Computer games is the fastest growing form of media. Games have the ability to motivate, compel and engage us. There are a number of lessons learned from the gaming industry that fit perfectly with the concept of the Learning Democracy and should be applied to the learning programs we create.
"The fundamental premise behind most gaming experiences is the journey that participants are taken on - a journey through levels of increasing difficulty toward the eventual mastery of the game. During this journey, players can remain engaged for hours, days, and even weeks at a time." The previous excerpt was from an article in the May issue of Training + Development magazine by Ben Betts, CEO of HTC, titled The Path to Engagement: Lessons From Game Designers. There are some great takeaways from that article as well as a fantastic TED talk by Tom Chatfield: 7 ways games reward the brain:
- "Define a starting point and objective, but not the path to be taken" Betts suggests. Give the audience choices and the ability to make decisions that will impact the path they take. We're not talking multiple choice options or the ability to continue by clicking the next button, but real choices. We are all different. We process information differently, we learn differently, we have different personality types. Then why do we have to all follow the same path in a course to achieve the learning objective? Because it is most convenient to build it that way. The reality is that it's, much more effective and efficient to simply give the learner a "starting point, an objective, and a method for assessing when they have reached that objective . . . " as Betts says. When we specify the path the audience needs to take, it makes it an unpleasant experience for many, and it's just not necessary. An unspecified path adds an element of uncertainty. According to Tom Chatfield, a known reward excites people, but what really gets them going is the uncertain reward - not knowing if or when they would get it. When we can't quite predict something with certainty we want to go back and learn more. All of this makes a great case for giving the audience autonomy (remember the Learning Democracy). Give them multiple long and short terms aims/tasks. By accomplishing these long and short term tasks, the audience makes decisions that force the story to evolve in different ways. This also builds confidence - games make players braver. The user becomes more willing to take risks, to try things. It becomes harder to discourage them. So let them make decisions and influence the direction, allowing the experience to evolve in different ways.
- "Stop measuring page numbers and start measuring experience" - Page numbers and progress indicators . . . blah. According to Betts, this only "gives the illusion of progress and is an example of measuring the wrong thing . . . the learner believes that if she clicks the next button x more times, she will have completed the learning." Games use a more valuable and realistic way of measuring progress by giving feedback, rewarding effort every time you do something and allowing the audience to reflect on the journey and compare their progress against that of their peers. It's hard to learn if you can't link consequences to actions and feedback and results do this. According to Chatfield, "games offer intense emotional rewards to users, individually and collectively." Because games can measure every single thing a user does, it allows us to determine the rate, nature, type and intensity of rewards that most effectively keep users engaged. Also, in games users get more "experience points" for digging deeper, uncovering more, spending more time perfecting a particular skill. You get more points for more important actions. As Betts says, the audience is rewarded for "learning the secrets to success and the tactics to win. They know how they did something the first time, and they adapt their strategy to do it better the next time."

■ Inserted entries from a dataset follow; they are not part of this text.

-- ==== Sys2Proof/Machine/Frames.lean ====
section
/-!
DEFINITION. What a node puts on the ring: the codes of R215, frames as bytes (R210, R211, R221), local spate marks and the sluice's
rate limit (R224, R236, R262), and the signature of the sieve (R180).
-/

namespace Sys2Proof

/-- The domain and class of the mark in a spate frame: of the P part, or of the H part where channel P raised none. -/
def SpateFrame.key (f : SpateFrame) : Nat × Nat :=
  let w := if f.pmark = 0 ∧ f.pmcrc = 0 then (Nat.xor (f.hmark % 2 ^ 32) 0xFFFFFFFF) else f.pmark
  (w % 256, Machine.bitsOf w 8 4)

end Sys2Proof

namespace Sys2Proof.Machine

/-- The polynomial of the P codes and that of the H codes (R214, R215). -/
abbrev polyP : Nat := 0x1EDC6F41
abbrev polyH : Nat := 0x741B8CD7

/-- The `n` bytes of a number, most significant first. -/
def msbBytes (n v : Nat) : List Byte := (leBytes n v).reverse

/-- `paesh_code` of R215 over a seed of ring ID, source and turn, and then the data. -/
def paeshCode (poly rid src turn : Nat) (d : List Byte) : Nat :=
  Nat.xor (crcBytes 32 poly false 0xFFFFFFFF (msbBytes 2 rid ++ msbBytes 2 src ++ msbBytes 6 turn ++ d)) 0xFFFFFFFF

/-- The mark word of R178 and R221. -/
def markWord (dom cls src : Nat) : Nat := dom % 256 + cls % 16 * 2 ^ 8 + src % 2 ^ 13 * 2 ^ 12

/-- The complement of a 32-bit word. -/
def not32 (v : Nat) : Nat := Nat.xor (v % 2 ^ 32) 0xFFFFFFFF

/-- The complement of a 64-bit word. -/
def not64 (v : Nat) : Nat := Nat.xor (v % 2 ^ 64) 0xFFFFFFFFFFFFFFFF

/-! ### The node -/

/-- The node's ID on a ring (R230). -/
def State.node (s : State) (ld : Nat) : Nat := s.get F.RNG_RINGCFG_NODE ld 0

/-- The ring's ID. -/
def State.ringId (s : State) (ld : Nat) : Nat := s.get F.RNG_RINGID_RID ld 0

/-- The furrow reach H of a ring. -/
def State.reach (s : State) (ld : Nat) : Nat := s.get F.RNG_RINGCFG_REACH ld 0

/-- Start-up state codes of R247 (R254). -/
abbrev syncIdle : Nat := 0
abbrev syncListen : Nat := 1
abbrev syncJoining : Nat := 2
abbrev syncHeadgate : Nat := 3
abbrev syncTrack : Nat := 4
abbrev syncHoldover : Nat := 5
abbrev syncQuiet : Nat := 6

/-- The start-up state of a ring engine. -/
def State.sync (s : State) (ld : Nat) : Nat := s.get F.RNG_TSYNC_STATE ld 0

/-- TRACK, HEADGATE or HOLDOVER. -/
def State.joined (s : State) (ld : Nat) : Bool := decide (3 ≤ s.sync ld) && decide (s.sync ld ≤ 5)

/-- Whether a port is admitted (R207). -/
def State.admitted (s : State) (ld p : Nat) : Bool := s.flag F.RNG_PSTAT_ADMIT ld p

/-- Whether a port is in wrap (R256). -/
def State.inWrap (s : State) (ld p : Nat) : Bool := s.flag F.RNG_WRAP_WRAP ld p

/-- Whether the turn timer of ring `ld` runs: the ring is enabled, its engine not fenced and not under test, the part not held in
reset (R230, R348, R405, R445). -/
def State.ringOn (s : State) (ld : Nat) : Bool :=
  s.flag F.RNG_RINGCFG_ENABLE ld 0 && !s.fenced U.engine ld 0 && s.get F.LBIST_STAT_STATE ld 9 == 0 &&
    decide (s.part.phase ≠ .held)

/-- Ring 1 runs only while its turn number is the tick number and its edge lies within 2 µs of the tick edge (R228, R243). -/
def State.ringRuns (s : State) (ld : Nat) : Bool :=
  s.ringOn ld && (decide (ld = 0) ||
    (decide ((s.ring ld).turn = s.tick) && decide ((s.ring ld).skew.natAbs ≤ 2000 * 65536)))

/-- Whether the transmitters of a die run: the TX clock is good (R449). -/
def State.txGood (s : State) (ld : Nat) : Bool := if ld = 0 then !s.part.tx0 else !s.part.tx1

/-- Whether a port may send frames of the windowed classes other than link-delay frames (R236, R247, R248). -/
def State.maySend (s : State) (ld p : Nat) : Bool :=
  s.admitted ld p && s.joined ld && (s.ring ld).sends && s.ringRuns ld && s.txGood ld

/-- Whether a port may send spate frames: at any point of the turn in TRACK, HEADGATE and HOLDOVER (R236); after a rejoin from
QUIET, from the next edge (R247). -/
def State.maySpate (s : State) (ld p : Nat) : Bool :=
  s.admitted ld p && s.joined ld && !(s.ring ld).hold && s.ringRuns ld && s.txGood ld

/-- The header of a frame that this node sends (R210, R211). -/
def State.ownHdr (s : State) (ld p cls : Nat) : FrameHdr :=
  { fcs := true, dst := cls, etype := s.get F.RNG_ETYPE_ETYPE ld 0, ver := 1, cls := cls, rid := s.ringId ld,
    snd := s.node ld, d := decide (p = 0), sturn := (s.ring ld).turn % 2 ^ 16, short := false }

/-- A header as bytes, from the destination address to STURN, with the source address of the port that sends it (R210,
R211). -/
def hdrBytes (h : FrameHdr) (ld p : Nat) : List Byte :=
  [0x03, 0xC9, 0xE0, 0x00, 0x00] ++ msbBytes 1 h.dst ++ [0x02, 0xC9, 0xE0] ++ msbBytes 1 (16 * ld + p) ++ msbBytes 2 h.snd ++
    msbBytes 2 h.etype ++ msbBytes 1 h.ver ++ msbBytes 1 h.cls ++ msbBytes 2 h.rid ++ msbBytes 2 (h.snd + 2 ^ 13 * h.d.toNat) ++
    msbBytes 2 h.sturn

/-- A frame of class `cls` that this node sends on a port, up to its FCS: the header, then the body, padded to a payload of 46
bytes. -/
def State.frameOf (s : State) (ld p cls : Nat) (body : List Byte) : List Byte :=
  hdrBytes (s.ownHdr ld p cls) ld p ++ body ++ List.replicate (38 - body.length) 0

/-! ### Spate marks of this node (R133, R221, R224, R236, R262) -/

/-- The body of a spate frame (R221). -/
def spateBody (f : SpateFrame) : List Byte :=
  msbBytes 4 f.pmark ++ msbBytes 4 f.pmcrc ++ msbBytes 4 f.hmark ++ msbBytes 4 f.hmcrc ++ msbBytes 2 f.oturn ++ msbBytes 2 f.shops

/-- Send one spate frame on a port, or one that is aborted (R223). -/
def State.sendSpate (s : State) (ld p : Nat) (f : SpateFrame) (good : Bool) : State :=
  let x := s.port ld p
  (s.setPort ld p { x with sentNow := x.sentNow + 1, sentKeys := f.key :: x.sentKeys }).emit ld p
    (withFcs good (s.frameOf ld p 3 (spateBody f)))

/-- Whether the sluice admits one more spate frame in this turn (R236). -/
def State.spateRoom (s : State) (ld p : Nat) : Bool := decide ((s.port ld p).sentNow < s.get F.RNG_SLSPATE_SPLIM ld 0)

/-- A local mark reaches a port: sent, held for the next turn, or dropped as the ninth (R236). -/
def State.localMark (s : State) (ld p : Nat) (f : SpateFrame) : State :=
  s.on (s.maySpate ld p && !s.inWrap ld p) fun s =>
    let x := s.port ld p
    if s.spateRoom ld p && x.marks.isEmpty then s.sendSpate ld p f true
    else if x.marks.length < 8 then s.setPort ld p { x with marks := x.marks ++ [f] }
    else s.count F.RNG_TXSTAT_SPDROP ld p

/-- The held marks of a port go out first in a new turn, as many as the limit admits; while the port may not send they stay
held (R236, R262). -/
def State.sendHeld (s : State) (ld p : Nat) : State :=
  s.on (s.maySpate ld p && !s.inWrap ld p) fun s =>
    let x := s.port ld p
    let n := s.get F.RNG_SLSPATE_SPLIM ld 0
    (s.setPort ld p { x with marks := x.marks.drop n }).each (x.marks.take n) fun s f => s.sendSpate ld p f true

/-- The spate frame of a mark that this node raises in tick `t`: a part whose channel raised none is zero (R221). -/
def State.markFrame (s : State) (ld p t word : Nat) (pPart : Bool) (h : Option HMark) : SpateFrame :=
  { hdr := s.ownHdr ld p 3, pmark := if pPart then word else 0,
    pmcrc := if pPart then paeshCode polyP (s.ringId ld) (s.node ld) t (msbBytes 4 word) else 0,
    hmark := (h.map HMark.mark).getD 0, hmcrc := (h.map HMark.crc).getD 0, oturn := t % 2 ^ 16, shops := 0 }

/-! ### The sieve's signature (R180) -/

/-- The signature register at the start of a window. -/
def sieveInit (iid t0 : Nat) : Nat := not32 (iid * 2 ^ 16 + t0 % 2 ^ 16)

/-- The signature after the bits of one tick. -/
def sieveFeed (sig nb bits : Nat) : Nat :=
  (List.range nb).foldl
    (fun v i => Nat.xor (2 * v % 2 ^ 32) (if v.testBit 31 != bits.testBit i then 0x04C11DB7 else 0)) sig

/-- One side of the sieve takes the bits of tick `t`, with windows of `w` ticks. -/
def SieveSt.take (x : SieveSt) (iid nb bits t w : Nat) : SieveSt :=
  { x with sig := sieveFeed (if t % w = 0 then sieveInit iid t else x.sig) nb bits }

/-- The window that began at `t0` has ended: its signature waits for the exchange (R181). -/
def SieveSt.close (x : SieveSt) (t0 : Nat) : SieveSt :=
  { x with last := x.sig, lastOk := decide (x.from_ ≤ t0), other := none }

end Sys2Proof.Machine
end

- "Play with people, not computers" - Chatfield says that "collaboration really excites humans. People want to work with other people to solve problems and achieve things. "Most games, like courses, are designed for the audience to go through it once. Adding a social dimension can change that. It shifts the focus from the scripted part of the course or game and adds the element of other people and their experience into the mix. It lets them influence the content and the learning experience, again from the Learning Democracy.